Uma coisa de “nerds”...
Sim, para gente que gosta de joguinhos e de coleções e de selos... No melhor dos casos, um hobby. Voltando aos equívocos, há dois campos em que estou de acordo. Um é a questão colonial. O outro é a República. Aí há uma pesadíssima responsabilidade não dos historiadores da República, mas de quem faz os programas de História do Ministério da Educação e dos autores dos manuais escolares. Estes continuam a propor uma tese absolutamente banal, porque praticamente explica o 28 de Maio como uma inevitabilidade da instabilidade política da República, sem se perceber o peso que a I Guerra Mundial teve na desestabilização de todos os sistemas liberais, que deu origem a estados autoritários por toda a Europa.
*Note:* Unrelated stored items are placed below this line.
/-- The length test, false: there is room for a byte (R184). -/
theorem lenFull_eq_false_iff (s : State) : lenFull s = false ↔ s.LEN.toNat + 1 < Config.lenMax := by
  have hle : s.LEN.toNat + 1 ≤ Config.lenMax := s.LEN.isLt
  rw [Bool.eq_false_iff, Ne, lenFull_iff]
  omega

/-- A FINAL in ACTIVE is accepted at every length. -/
theorem Invariant.exec_final {s : State} (h : Invariant s) (hp : s.PH = .active) :
    ∃ t, exec .final s = .next t ∧ t.PH = .finalized ∧ t.cmdChan = s.cmdChan ∧ t.rspChan = s.rspChan ++ [0x000] := by
  obtain ⟨T, hT, -⟩ := h.sameView_self.exists_liveBytes hp
  obtain ⟨t, ht, -, hchans⟩ := exec_final_folds hp hT
  exact ⟨t, ht, hchans⟩

/-- A command that passes the checks answers OK and enters the phase of R160; only a READ carries data. -/
theorem Invariant.exec_accepted {i : Instr} {s : State} (h : Invariant s) (hw : i.wellFormed = true)
    (ha : phaseAccepts i s.PH = true) (hroom : ∀ b, i = .absorb b → lenFull s = false) :
    ∃ (t : State) (d : Byte), exec i s = .next t ∧ t.PH = acceptedPhase i s.PH ∧ t.cmdChan = s.cmdChan ∧
      t.rspChan = s.rspChan ++ [respToken .ok d] ∧ ((∃ k, i = .read k ∧ s.PH = .finalized) ∨ d = 0) := by
  cases i with
  | init => exact ⟨_, 0, rfl, rfl, rfl, rfl, .inr rfl⟩
  | absorb b =>
    have hp : s.PH = .active := by simpa [phaseAccepts] using ha
    have hl := (lenFull_eq_false_iff s).1 (hroom b rfl)
    obtain ⟨t, ht, hnext, hcmd, hrsp⟩ := RoomFor.exec_absorb (N := []) ⟨h, hp, hl⟩
    exact ⟨t, 0, ht, hnext.active.trans hp.symm, hcmd, hrsp, .inr rfl⟩
  | final =>
    obtain ⟨t, ht, hph, hcmd, hrsp⟩ := h.exec_final (by simpa [phaseAccepts] using ha)
    exact ⟨t, 0, ht, hph, hcmd, hrsp, .inr rfl⟩
  | read k =>
    have hp : s.PH = .finalized := by simpa [phaseAccepts] using ha
    have hk := wellFormed_read.1 hw
    exact ⟨_, _, exec_read_finalized (by omega) hp, rfl, rfl, rfl, .inl ⟨k, rfl, hp⟩⟩

/-- A command answers as the table says: outside its phases, at the length bound, or accepted. -/
theorem Invariant.exec_acceptance {i : Instr} {s : State} (h : Invariant s) (hw : i.wellFormed = true) :
    ∃ (t : State) (d : Byte), exec i s = .next t ∧ t.cmdChan = s.cmdChan ∧
      t.rspChan = s.rspChan ++ [respToken (acceptance (.instr i) s.PH (lenFull s)).1 d] ∧
      t.PH = (acceptance (.instr i) s.PH (lenFull s)).2 ∧ ((∃ k, i = .read k ∧ s.PH = .finalized) ∨ d = 0) := by
  cases ha : phaseAccepts i s.PH with
  | false =>
    rw [acceptance_wrong_phase _ ha]
    exact ⟨_, 0, exec_wrong_phase hw ha, rfl, rfl, rfl, .inr rfl⟩
  | true =>
    by_cases hfull : ∃ b, i = .absorb b ∧ lenFull s = true
    · obtain ⟨b, rfl, hl⟩ := hfull
      have hp : s.PH = .active := by simpa [phaseAccepts] using ha
      rw [hp, hl]
      exact ⟨_, 0, exec_absorb_full hp ((lenFull_iff s).1 hl), rfl, rfl, rfl, .inr rfl⟩
    · have hroom : ∀ b, i = .absorb b → lenFull s = false := by simpa using hfull
      rw [acceptance_accepted ha hroom]
      obtain ⟨t, d, ht, hph, hcmd, hrsp, hd⟩ := h.exec_accepted hw ha hroom
      exact ⟨t, d, ht, hcmd, hrsp, hph, hd⟩

/-- A step with a reserved token at the head of the channel (R182). -/
theorem step_of_reserved {s : State} {tok : Token} {rest : List HostEvent} {why : Reserved}
    (hs : s.cmdChan = .token tok :: rest) (hd : decode tok = .reserved why) :
    step s = .next ((s.setCmdChan rest).raise .errEnc) := by
  simp only [step, hs, serve, execToken, hd]

/-- Settles O6: a reserved token is the table's last row, any other its command's. -/
theorem everyTokenIsAnsweredByTheAcceptanceTable : Obligations.EveryTokenIsAnsweredByTheAcceptanceTable := by
  intro s tok rest h hs
  cases hd : decode tok with
  | reserved why =>
    rw [acceptance_reserved]
    exact ⟨_, 0, step_of_reserved hs hd, rfl, rfl, rfl, .inr rfl⟩
  | instr i =>
    obtain ⟨hw, -⟩ := encode_of_decode hd
    obtain ⟨t, d, ht, hcmd, hrsp, hph, hdata⟩ := (h.setCmdChan rest).exec_acceptance hw
    exact ⟨t, d, (step_of_token hs hd).trans ht, hcmd, hrsp, hph, by simpa using hdata⟩

/-! ### FAULTED (R189) -/

/-- The cause for which a token other than INIT's is rejected in FAULTED. -/
def faultedReject (tok : Token) : Reject :=
  match decode tok with
  | .reserved _ => .errEnc
  | .instr _ => .errSeq

/-- A step in FAULTED rejects every token but INIT's. -/
theorem step_faulted_rejects {s : State} {tok : Token} {rest : List HostEvent} (hp : s.PH = .faulted)
    (hs : s.cmdChan = .token tok :: rest) (hne : tok ≠ 0x000) :
    step s = .next ((s.setCmdChan rest).raise (faultedReject tok)) := by
  rw [faultedReject]
  cases hd : decode tok with
  | reserved why => exact step_of_reserved hs hd
  | instr i =>
    obtain ⟨hw, henc⟩ := encode_of_decode hd
    have hrej : phaseAccepts i (s.setCmdChan rest).PH = false := by
      rw [State.setCmdChan_PH, hp]
      cases i with
      | init => exact absurd henc.symm hne
      | _ => rfl
    exact (step_of_token hs hd).trans (exec_wrong_phase hw hrej)

/-- A run in FAULTED through tokens other than INIT's. -/
theorem run_faulted_rejects (toks : List Token) : ∀ {s : State} {rest : List HostEvent}, s.PH = .faulted →
    (∀ tok ∈ toks, tok ≠ 0x000) → s.cmdChan = toks.map .token ++ rest →
    ∃ t : State, Host.Core.run core toks.length s = .next t ∧ t.PH = .faulted ∧ t.cmdChan = rest ∧
      t.rspChan = s.rspChan ++ toks.map fun tok => respToken (.err (faultedReject tok)) 0 := by
  induction toks with
  | nil => exact fun {s _} hp _ hs => ⟨s, rfl, hp, hs, by simp⟩
  | cons tok toks ih =>
    intro s rest hp hne hs
    obtain ⟨hne0, hnes⟩ := List.forall_mem_cons.1 hne
    have hstep := step_faulted_rejects hp hs hne0
    obtain ⟨t, ht, hph, hcmd, hrsp⟩ :=
      ih (s := (s.setCmdChan (toks.map .token ++ rest)).raise (faultedReject tok)) (rest := rest) rfl hnes rfl
    exact ⟨t, (run_next hstep).trans ht, hph, hcmd, by simp [hrsp]⟩

/-- Settles O8: each token's reject is the cause the statement names. -/
theorem faultedRejectsEverythingButInit : Obligations.FaultedRejectsEverythingButInit := by
  intro toks s rest hp hne hs
  obtain ⟨t, ht, hph, hcmd, hrsp⟩ := run_faulted_rejects toks hp hne hs
  refine ⟨t, ht, hph, hcmd, hrsp.trans (congrArg _ (List.map_congr_left fun tok _ => ?_))⟩
  rw [faultedReject]
  cases decode tok <;> rfl

/-! ### The length bound (R184) -/

/-- One byte below the bound of the counter's 61 bits. -/
theorem succ_LEN_eq_lenMax (s : State) : s.LEN.toNat + 1 = Config.lenMax ↔ s.LEN.toNat = 2 ^ 61 - 1 := by
  rw [Config.lenMax]
  omega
Publicam-se muitos livros ligados à História. Isso é bom, em particular no que respeita ao século XX, vendável, ou há que separar o trigo do joio?
É bom, sendo óbvio que há coisas muito boas e outras muito discutíveis. Mas duvido se o sucesso comercial está na História contemporânea. No romance histórico e na literatura histórica não é o século XX. É a Idade Média ou, então, uma espécie de ficção científica esteticamente medievalizada. Uma “dan brownização” da História, que tem no José Rodrigues dos Santos a sua representação em Portugal.
No romance será, mas na divulgação nem tanto. “Salazar” vende sempre.
Evidentemente. Ou Hitler...
É estranho, esse fascínio?
O fascínio pelos perpetradores é muito semelhante ao fascínio, no cinema negro, pelo serialkiller... Na Alemanha demorou mais. Vejamos o objeto cinematográfico que foi “A Queda”, a retratar os últimos dias do Hitler mas do ponto de vista dele próprio, com o realizador, tendo consciência de ter feito com que o espectador tivesse comiseração por aquele homem, a acrescentar, o que é patético: “Não esquecer que o nazismo matou, e tal, e fez acontecer...”. Podia ter arranjado outra ficção, em vez de nos mostrar um tipo completamente dependente de pastilhas para acordar e para adormecer, paranóico com a alimentação...
E em Portugal temos tido muito essa suavização do perpetrador?
A versão portuguesa é “as mulheres de Salazar”, “as afilhadas de Salazar”, “os segredos de Salazar”, “o diário que Salazar podia ter escrito”... Da mesma forma como pode haver, e historiadores embarcaram nisso, biografias dos pides, de gente em volta de Salazer. Depois, o biógrafo ou a biógrafa deixa-se seduzir pelas personagens e, de repente, esvazia-se toda a carga... Quando a SIC fez a adaptação do livro “Mulheres de Salazar”, da Felícia Cabrita, a melhor síntese da intenção um pouco por trás daquilo (como objeto de representação histórica a série é patética) é o título da crítica do “Público”: “O gajo que gostava de gajas”. Depois de décadas a pô-lo num altar, o homem que casou com a pátria, carregado de mistérios (isso servia quer para o odiar quer para dizer que era um monge ao serviço da pátria e da comunidade), humanizá-lo, à escala do século XXI, e transformá-lo num pinga-amor, tem pouco a ver com a realidade.